8. Geopolitics and strategic dimension

Packaging has become a reshoring priority: the US CHIPS Act funds back-end capacity (Amkor’s ~$2 billion Arizona plant, with a 10-year TSMC agreement), and Europe is supporting its own. The US-China contest is also reshaping OSAT customer allocation, with Western firms diversifying away from China-based assemblers toward Vietnam, Taiwan, and the US. JCET and other Chinese OSATs, meanwhile, anchor a parallel domestic supply chain.

9. A framework for financial analysis

•     Distinguish traditional from advanced.
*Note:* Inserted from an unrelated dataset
-- ==== Sys2Proof/Laws/Exec.lean ====
section
/-! SUPPORT. What the dispatcher calls for each constructor, one lemma each, so that no proof unfolds its match. -/

namespace Sys2Proof.Machine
Advanced-packaging mix and growth are the value drivers; traditional assembly is a thin-margin base.

•     Watch capex and utilization. A back-end capacity race raises overbuild risk; utilization is the cyclical signal.
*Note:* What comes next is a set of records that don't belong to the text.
-- ==== Sys2Proof/Laws/PerInstr.lean ====
section
/-! SUPPORT. Facts about every instruction as syntax, one lemma per constructor. RoundTrip: what the encoder writes, the
decoder reads. -/

set_option linter.unusedSimpArgs false

namespace Sys2Proof.Laws

/-! ## Fields of packed words -/

theorem fld_ofNat (n lo w : Nat) : fld (BitVec.ofNat 32 n) lo w = n % 4294967296 / 2 ^ lo % 2 ^ w := by
  unfold fld; rw [BitVec.toNat_ofNat]

theorem decode_plain {w : BitVec 32} {f : Fmt} (rest : List (BitVec 32)) (hf : fmtOf (major w) = f) (hl : f ≠ .lit) :
    decode (w :: rest) = (checked (decodeFmt f w)).map fun i => (i, rest) := by
  show (if fmtOf (major w) = .lit then _ else _) = _
  rw [hf, if_neg hl]

theorem decode_literal {w : BitVec 32} (lit : BitVec 32) (rest : List (BitVec 32)) (hf : fmtOf (major w) = .lit) :
    decode (w :: lit :: rest) = (checked (decodeLit w lit)).map fun i => (i, rest) := by
  show (if fmtOf (major w) = .lit then _ else _) = _
  rw [if_pos hf]

theorem decode_packA {m k x y z : Nat} (rest : List (BitVec 32)) (hf : fmtOf m = .A)
    (hm : m < 64) (hk : k < 32) (hx : x < 128) (hy : y < 128) (hz : z < 128) :
    decode (packA m k x y z :: rest) = (checked (decodeA m k x y z)).map fun i => (i, rest) := by
  have e : major (packA m k x y z) = m ∧ fld (packA m k x y z) 0 5 = k ∧ fld (packA m k x y z) 19 7 = x ∧ fld (packA m k x y z) 12 7 = y ∧ fld (packA m k x y z) 5 7 = z := by
    simp only [major, packA, fld_ofNat]
    refine ⟨?_, ?_, ?_, ?_, ?_⟩ <;> omega
  obtain ⟨e0, e1, e2, e3, e4⟩ := e
  rw [decode_plain rest (f := .A) (by rw [e0, hf]) (by decide)]
  unfold decodeFmt
  simp only [e0, e1, e2, e3, e4]

theorem decode_packB {m x y z : Nat} (rest : List (BitVec 32)) (hf : fmtOf m = .B)
    (hm : m < 64) (hx : x < 128) (hy : y < 128) (hz : z < 4096) :
    decode (packB m x y z :: rest) = (checked (decodeB m x y z)).map fun i => (i, rest) := by
  have e : major (packB m x y z) = m ∧ fld (packB m x y z) 19 7 = x ∧ fld (packB m x y z) 12 7 = y ∧ fld (packB m x y z) 0 12 = z := by
    simp only [major, packB, fld_ofNat]
    refine ⟨?_, ?_, ?_, ?_⟩ <;> omega
  obtain ⟨e0, e1, e2, e3⟩ := e
  rw [decode_plain rest (f := .B) (by rw [e0, hf]) (by decide)]
  unfold decodeFmt
  simp only [e0, e1, e2, e3]

theorem decode_packC {m x y : Nat} (rest : List (BitVec 32)) (hf : fmtOf m = .C)
    (hm : m < 64) (hx : x < 128) (hy : y < 524288) :
    decode (packC m x y :: rest) = (checked (decodeC m x y)).map fun i => (i, rest) := by
  have e : major (packC m x y) = m ∧ fld (packC m x y) 19 7 = x ∧ fld (packC m x y) 0 19 = y := by
    simp only [major, packC, fld_ofNat]
    refine ⟨?_, ?_, ?_⟩ <;> omega
  obtain ⟨e0, e1, e2⟩ := e
  rw [decode_plain rest (f := .C) (by rw [e0, hf]) (by decide)]
  unfold decodeFmt
  simp only [e0, e1, e2]

theorem decode_packM {m k x y c o z : Nat} (rest : List (BitVec 32)) (hf : fmtOf m = .M)
    (hm : m < 64) (hk : k < 32) (hx : x < 128) (hy : y < 128) (hc : c < 8) (ho : o < 4) (hz : z < 4) :
    decode (packM m k x y c o z :: rest) = (checked (decodeM m k x y c o z)).map fun i => (i, rest) := by
  have e : major (packM m k x y c o z) = m ∧ fld (packM m k x y c o z) 7 5 = k ∧ fld (packM m k x y c o z) 19 7 = x ∧ fld (packM m k x y c o z) 12 7 = y ∧ fld (packM m k x y c o z) 4 3 = c ∧ fld (packM m k x y c o z) 2 2 = o ∧ fld (packM m k x y c o z) 0 2 = z := by
    simp only [major, packM, fld_ofNat]
    refine ⟨?_, ?_, ?_, ?_, ?_, ?_, ?_⟩ <;> omega
  obtain ⟨e0, e1, e2, e3, e4, e5, e6⟩ := e
  rw [decode_plain rest (f := .M) (by rw [e0, hf]) (by decide)]
  unfold decodeFmt
  simp only [e0, e1, e2, e3, e4, e5, e6]

theorem decode_packX {m k x y z : Nat} (rest : List (BitVec 32)) (hf : fmtOf m = .X)
    (hm : m < 64) (hk : k < 32) (hx : x < 128) (hy : y < 128) (hz : z < 128) :
    decode (packX m k x y z :: rest) = (checked (decodeX m k x y z)).map fun i => (i, rest) := by
  have e : major (packX m k x y z) = m ∧ fld (packX m k x y z) 7 5 = k ∧ fld (packX m k x y z) 19 7 = x ∧ fld (packX m k x y z) 12 7 = y ∧ fld (packX m k x y z) 0 7 = z := by
    simp only [major, packX, fld_ofNat]
    refine ⟨?_, ?_, ?_, ?_, ?_⟩ <;> omega
  obtain ⟨e0, e1, e2, e3, e4⟩ := e
  rw [decode_plain rest (f := .X) (by rw [e0, hf]) (by decide)]
  unfold decodeFmt
  simp only [e0, e1, e2, e3, e4]

theorem decode_packV {m x y i c o z : Nat} (rest : List (BitVec 32)) (hf : fmtOf m = .V)
    (hm : m < 64) (hx : x < 128) (hy : y < 32) (hi : i < 128) (hc : c < 8) (ho : o < 4) (hz : z < 4) :
    decode (packV m x y i c o z :: rest) = (checked (decodeV m x y i c o z)).map fun i => (i, rest) := by
  have e : major (packV m x y i c o z) = m ∧ fld (packV m x y i c o z) 19 7 = x ∧ fld (packV m x y i c o z) 14 5 = y ∧ fld (packV m x y i c o z) 7 7 = i ∧ fld (packV m x y i c o z) 4 3 = c ∧ fld (packV m x y i c o z) 2 2 = o ∧ fld (packV m x y i c o z) 0 2 = z := by
    simp only [major, packV, fld_ofNat]
    refine ⟨?_, ?_, ?_, ?_, ?_, ?_, ?_⟩ <;> omega
  obtain ⟨e0, e1, e2, e3, e4, e5, e6⟩ := e
  rw [decode_plain rest (f := .V) (by rw [e0, hf]) (by decide)]
  unfold decodeFmt
  simp only [e0, e1, e2, e3, e4, e5, e6]

theorem decode_packVA {m k x y i o r : Nat} (rest : List (BitVec 32)) (hf : fmtOf m = .VA)
    (hm : m < 64) (hk : k < 16) (hx : x < 128) (hy : y < 32) (hi : i < 128) (ho : o < 4) (hr : r < 2) :
    decode (packVA m k x y i o r :: rest) = (checked (decodeVA m k x y i o r)).map fun i => (i, rest) := by
  have e : major (packVA m k x y i o r) = m ∧ fld (packVA m k x y i o r) 3 4 = k ∧ fld (packVA m k x y i o r) 19 7 = x ∧ fld (packVA m k x y i o r) 14 5 = y ∧ fld (packVA m k x y i o r) 7 7 = i ∧ fld (packVA m k x y i o r) 1 2 = o ∧ fld (packVA m k x y i o r) 0 1 = r := by
    simp only [major, packVA, fld_ofNat]
    refine ⟨?_, ?_, ?_, ?_, ?_, ?_, ?_⟩ <;> omega
  obtain ⟨e0, e1, e2, e3, e4, e5, e6⟩ := e
  rw [decode_plain rest (f := .VA) (by rw [e0, hf]) (by decide)]
  unfold decodeFmt
  simp only [e0, e1, e2, e3, e4, e5, e6]

theorem packC_fields {m x y : Nat} (hm : m < 64) (hx : x < 128) (hy : y < 524288) :
    major (packC m x y) = m ∧ fld (packC m x y) 19 7 = x ∧ fld (packC m x y) 0 19 = y := by
  simp only [major, packC, fld_ofNat]
  refine ⟨?_, ?_, ?_⟩ <;> omega

/-! ## Fields that name things -/

theorem sreg_toNat (r : SReg) : sreg r.toNat = some r := by
  unfold sreg; rw [if_pos r.isLt, BitVec.ofNat_toNat, BitVec.setWidth_eq]
theorem scope_code_lt (x : Scope) : x.code < 8 := by cases x <;> decide
theorem scope_ofCode (x : Scope) : Scope.ofCode x.code = some x := by cases x <;> rfl
theorem order_code_lt (x : Order) : x.code < 4 := by cases x <;> decide
theorem order_ofCode (x : Order) : Order.ofCode x.code = some x := by cases x <;> rfl
theorem size_code_lt (x : Size) : x.code < 4 := by cases x <;> decide
theorem size_ofCode (x : Size) : Size.ofCode x.code = some x := by cases x <;> rfl
theorem vsize_code_lt (x : VSize) : x.code < 4 := by cases x <;> decide
theorem vsize_ofCode (x : VSize) : VSize.ofCode x.code = some x := by cases x <;> rfl
theorem cond_code_lt (x : Cond) : x.code < 128 := by cases x <;> decide
theorem cond_ofCode (x : Cond) : Cond.ofCode x.code = some x := by cases x <;> rfl
theorem timeline_code_lt (x : Timeline) : x.code < 128 := by cases x <;> simp only [Timeline.code] <;> omega
theorem specreg_code_lt (x : SpecReg) : x.code < 128 := by cases x <;> decide
theorem specreg_ofCode (x : SpecReg) : SpecReg.ofCode x.code = some x := by cases x <;> rfl
theorem timeline_ofCode (x : Timeline) : Timeline.ofCode x.code = some x := by
  cases x with
  | copy t => 
    have : t.toNat < 4 := t.isLt
    simp only [Timeline.code, Timeline.ofCode, if_pos this, BitVec.ofNat_toNat, BitVec.setWidth_eq]
  | graph t =>
    have : t.toNat < 64 := t.isLt
    have h1 : ¬ t.toNat + 64 < 4 := by omega
    have h2 : 64 ≤ t.toNat + 64 ∧ t.toNat + 64 < 128 := by omega
    simp only [Timeline.code, Timeline.ofCode, if_neg h1, if_pos h2, Nat.add_sub_cancel, BitVec.ofNat_toNat, BitVec.setWidth_eq]

theorem ofNat_toNat {w : Nat} (x : BitVec w) : BitVec.ofNat w x.toNat = x := by
  rw [BitVec.ofNat_toNat, BitVec.setWidth_eq]
theorem div_small {a n : Nat} (h : a < n) : a / n = 0 := Nat.div_eq_of_lt h

theorem fields_some (i : Instr) : fields (some i) = .ok i := rfl

/-- An accepted word reads as its instruction. -/
theorem accepts {ws : List (BitVec 32)} {r : Except DecodeErr Instr} {i : Instr} {rest : List (BitVec 32)}
    (hd : decode ws = (checked r).map fun i => (i, rest)) (hr : r = .ok i) (h : i.wf = true) : decode ws = .ok (i, rest) := by
  rw [hd, hr]; unfold checked; simp only [h, if_true]; rfl

theorem bool_toNat (b : Bool) : (b.toNat == 1) = b := by cases b <;> rfl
•     Track foundry encroachment. How much advanced packaging TSMC and Samsung keep in-house caps the OSAT opportunity.

•     Mind margins. OSAT returns are structurally lower than foundries’ — advanced packaging is the path up, not a guarantee.

10. Key debates

•     Who captures advanced-packaging value? OSATs versus foundries (TSMC) versus IDMs — the segment’s defining contest.

•     Overbuild risk. Whether the simultaneous capacity race produces a glut in 2026–27.

•     Hybrid bonding leadership. Which players master sub-10-micron hybrid bonding at high yield.

11. Risk summary

•     Thin margins — structural, especially in traditional assembly.

•     Foundry encroachment — TSMC capturing the most profitable packaging in-house.

•     Capex / overbuild — a coordinated back-end build-out risks overcapacity.

•     Customer & geographic concentration — AI demand and reshoring politics both concentrate risk.